Entertainment

Sam Neill died from pneumonia, “Jurassic Park” star’s agent says


Sam Neill, star of “Jurassic Park,” “The Piano,” and other acclaimed films, died from pneumonia this week, his agent told The Associated Press. Neill was 78.

The actor’s death in Sydney, Australia, was announced Monday by his family. He will be honored at a private memorial service, which is set to take place at a later date at his New Zealand farm, Neill’s agent, Philip Grenz, told AP.

Grenz said he was providing more information after speaking with Neill’s family and following news reports “which contain inaccuracies and outright falsehoods.” 

“Sam passed away from pneumonia,” Grenz said. “Prior to becoming sick, Sam had valiantly fought and beaten lymphoma through a new treatment called CAR-T therapy.”

Neill shared his diagnosis with a rare form of non-Hodgkin lymphoma, called angioimmunoblastic T-cell lymphoma, in 2023, and said he was in remission in April.

In the family’s announcement Monday, they said Neill “remained cancer free” when he died. While they didn’t initially disclose a cause of death, the announcement described it as “sudden and unexpected.”

Sam Neill

Sam Neill at the premiere of “Apples Never Fall” on March 12, 2024, in Los Angeles.

Photo by Richard Shotwell/Invision/AP, File


Neill’s agent said that he had filmed four projects “back-to-back” during the past year that are due to be released in the coming months.

“As Sam was an intensely private man who loathed a fuss, his family will honor him with a private family memorial at his farm in New Zealand at a still-undetermined later date,” Grenz said.

His agent’s statement followed days of tributes to Neill from film industry colleagues who remembered him as a kind, witty and curious man.

“You are so loved and will be sorely missed by us all,” director Taika Waititi, who directed Neill in 2016’s “Hunt for the Wilderpeople” — one of Neill’s best-loved films in New Zealand — wrote on Instagram on Wednesday.

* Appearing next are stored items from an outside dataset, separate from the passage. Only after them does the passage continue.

-- ==== Sys2Proof/Machine/State.lean ====
section
/-! DEFINITION. The state of BXARB: `Block` is the complete list of 10_state.md R20; `State` adds what the model
itself needs (the schedule, the parameter FREE_PICK, the last word the host port answered). -/

namespace Sys2Proof.Machine

/-- The three states of a slot (R24). -/
inductive SlotState where
  | empty | pending | inflight
  deriving DecidableEq, Repr

/-- The phases of the sequencer (R40). -/
inductive Phase where
  | idle | chk0 | chk1 | chk2 | abort | wait | write | halt
  deriving DecidableEq, Repr

/-- The result of a priority comparison, from the first operand's side (00_scope.md R17). -/
inductive Prio where
  | equal | higher | lower
  deriving DecidableEq, Repr

/-- The error codes (60_exceptions.md R191). -/
inductive ErrorCode where
  | none | illCmd | rangeStd | rangeExt | lenData | lenRmt
  deriving DecidableEq, Repr

/-- A frame register (30_encoding.md R83): `FA`, `FB`, `EV`. -/
structure Frame where
  id : Word
  dlc : BitVec 4
  dl : Word
  dh : Word
  deriving DecidableEq, Repr

/-- The content registers of a slot (10_state.md R21 to R23): the identifier's bits 31:1, length and payload. -/
structure Content where
  id : BitVec 31
  dlc : BitVec 4
  dl : Word
  dh : Word
  deriving DecidableEq, Repr

/-- A mailbox slot: its content and its bookkeeping (R21 to R27). -/
structure Mailbox where
  content : Content
  st : SlotState
  abrq : Bool
  rqcp : Bool
  txok : Bool
  deriving DecidableEq, Repr

/-- The age bits (R28): `a01` is set when slot 0 was loaded before slot 1, and so on. -/
structure Age where
  a01 : Bool
  a02 : Bool
  a12 : Bool
  deriving DecidableEq, Repr

/-- The stored fields of `RSTAT` (R39). `BUSY`, `FATAL` and `PH` are functions of `SEQ.ph` (log entry 5). -/
structure Rstat where
  err : Bool
  retry : Bool
  evicted : Bool
  ord : Prio
  eq : Bool
  idlef : Bool
  ext : Bool
  rtr : Bool
  mbx : Slot
  ecode : ErrorCode
  deriving DecidableEq, Repr

/-- `RSTAT[19:2]` cleared (R39, R84). -/
def Rstat.cleared : Rstat :=
  { err := false, retry := false, evicted := false, ord := .equal, eq := false, idlef := false, ext := false,
    rtr := false, mbx := .s0, ecode := .none }

/-- The complete state of the block (R20). -/
structure Block where
  mb0 : Mailbox
  mb1 : Mailbox
  mb2 : Mailbox
  age : Age
  opa : Word
  opb : Word
  fa : Frame
  fb : Frame
  res : Word
  ev : Frame
  rs : Rstat
  ph : Phase
  snap : BitVec 3
  tgt : Slot
  deriving DecidableEq, Repr

/-- The values a reset leaves in the registers whose reset value is unspecified: a parameter of the state after
reset (70_reset_and_hazards.md R221, 93 U14). -/
structure ResetValues where
  c0 : Content
  c1 : Content
  c2 : Content
  opa : Word
  opb : Word
  fa : Frame
  fb : Frame
  res : Word
  ev : Frame
  deriving DecidableEq, Repr

/-- A slot after reset: empty, its flags 0, its content unspecified (R221). -/
def Mailbox.resetWith (c : Content) : Mailbox :=
  { content := c, st := .empty, abrq := false, rqcp := false, txok := false }

/-- The state after reset, for given values of the unspecified registers (R221). -/
def Block.resetWith (v : ResetValues) : Block :=
  { mb0 := .resetWith v.c0, mb1 := .resetWith v.c1, mb2 := .resetWith v.c2,
    age := { a01 := false, a02 := false, a12 := false },
    opa := v.opa, opb := v.opb, fa := v.fa, fb := v.fb, res := v.res, ev := v.ev,
    rs := .cleared, ph := .idle, snap := 0#3, tgt := .s0 }

/-- One event of the schedule (00_scope.md R9, 30_encoding.md R91): which agent steps next, with what the outside
says. -/
inductive Input where
  /-- HOST: one access of the host port. -/
  | host (a : Access)
  /-- SEQ: one phase step of the `TX` in progress. -/
  | seq
  /-- MBC: `ARES(i)`. -/
  | ares (i : Slot)
  /-- BUS: one bus-event word. -/
  | bus (e : BitVec 1)
  /-- The reset input, with the values it leaves in the unspecified registers (log entry 3). -/
  | rst (v : ResetValues)
  deriving DecidableEq, Repr

/-- The model's state: the block, the events still to happen (log entry 1), the parameter FREE_PICK (log entry 4), and the
word the host port answered to the last read (log entry 10). The last three are the model's own. -/
structure State where
  blk : Block
  inputs : List Input
  pick : FreePick
  rdata : Option Word
  deriving DecidableEq, Repr

/-- The machine never stops with a fault: `Reject` and `Fatal` are next states (60_exceptions.md R193, R194), and "every
state and every input has a defined successor or is refused by name" (93). So there is no constructor: nothing raises
one, which is safe (log entry 8). -/
inductive Fault where
  deriving DecidableEq, Repr

/-- Why a step is refused. -/
inductive Refusal where
  /-- An instruction without a meaning; raised by no arm of `exec`. Safe. -/
  | notModelled (mnemonic : String)
  /-- `PortFault`, raised by a host access (20_memory.md R66): the step is refused, as the rule asks. Safe. -/
  | portFault
  /-- The schedule names a SEQ or MBC step that is not enabled (42_mailbox.md R160, R164; log entry 9). Safe. -/
  | stepNotEnabled
  deriving DecidableEq, Repr

/-- The three outcomes of a step. -/
abbrev Result := Host.Outcome State Fault Refusal

/-- DESIGN CHOICE (log entry 2): the values the model names for the registers whose reset value is unspecified. -/
def ResetValues.zero : ResetValues :=
  { c0 := { id := 0, dlc := 0, dl := 0, dh := 0 }, c1 := { id := 0, dlc := 0, dl := 0, dh := 0 },
    c2 := { id := 0, dlc := 0, dl := 0, dh := 0 }, opa := 0, opb := 0,
    fa := { id := 0, dlc := 0, dl := 0, dh := 0 }, fb := { id := 0, dlc := 0, dl := 0, dh := 0 }, res := 0,
    ev := { id := 0, dlc := 0, dl := 0, dh := 0 } }

/-- The machine right after reset (R221), with nothing scheduled and the default FREE_PICK. -/
def State.reset : State :=
  { blk := .resetWith .zero, inputs := [], pick := .lowest, rdata := none }

end Sys2Proof.Machine
end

“Love you and see you soon, sweet Nigel,” Waititi wrote, referring to Neill’s birth name, which he told interviewers he had changed to Sam at school because there were too many Nigels in his class.

“Sam was exceptionally collaborative,” said Steven Spielberg, who helmed the first “Jurassic Park” movie, in which Neill played paleontologist Alan Grant.

“I adored making all the Jurassic movies with him,” Spielberg said in a statement. “Along with Laura Dern and Jeff Goldblum, we will always have our Jurassic family and Sam will never be forgotten by us or his many millions of fans around the world.”

Neill was one of a host of actors and directors who achieved international fame after an explosion of Australian films that began in the late 1970s. In New Zealand, he has been mourned as a friendly, unassuming person who shunned celebrity and contributed to causes and community projects near his home, according to local news outlets.

Neill was also a vintner and under his Two Paddocks brand, he produced pinot noir and riesling wines from his winery in the Central Otago region of New Zealand’s South Island.

He is survived by his four children and eight grandchildren.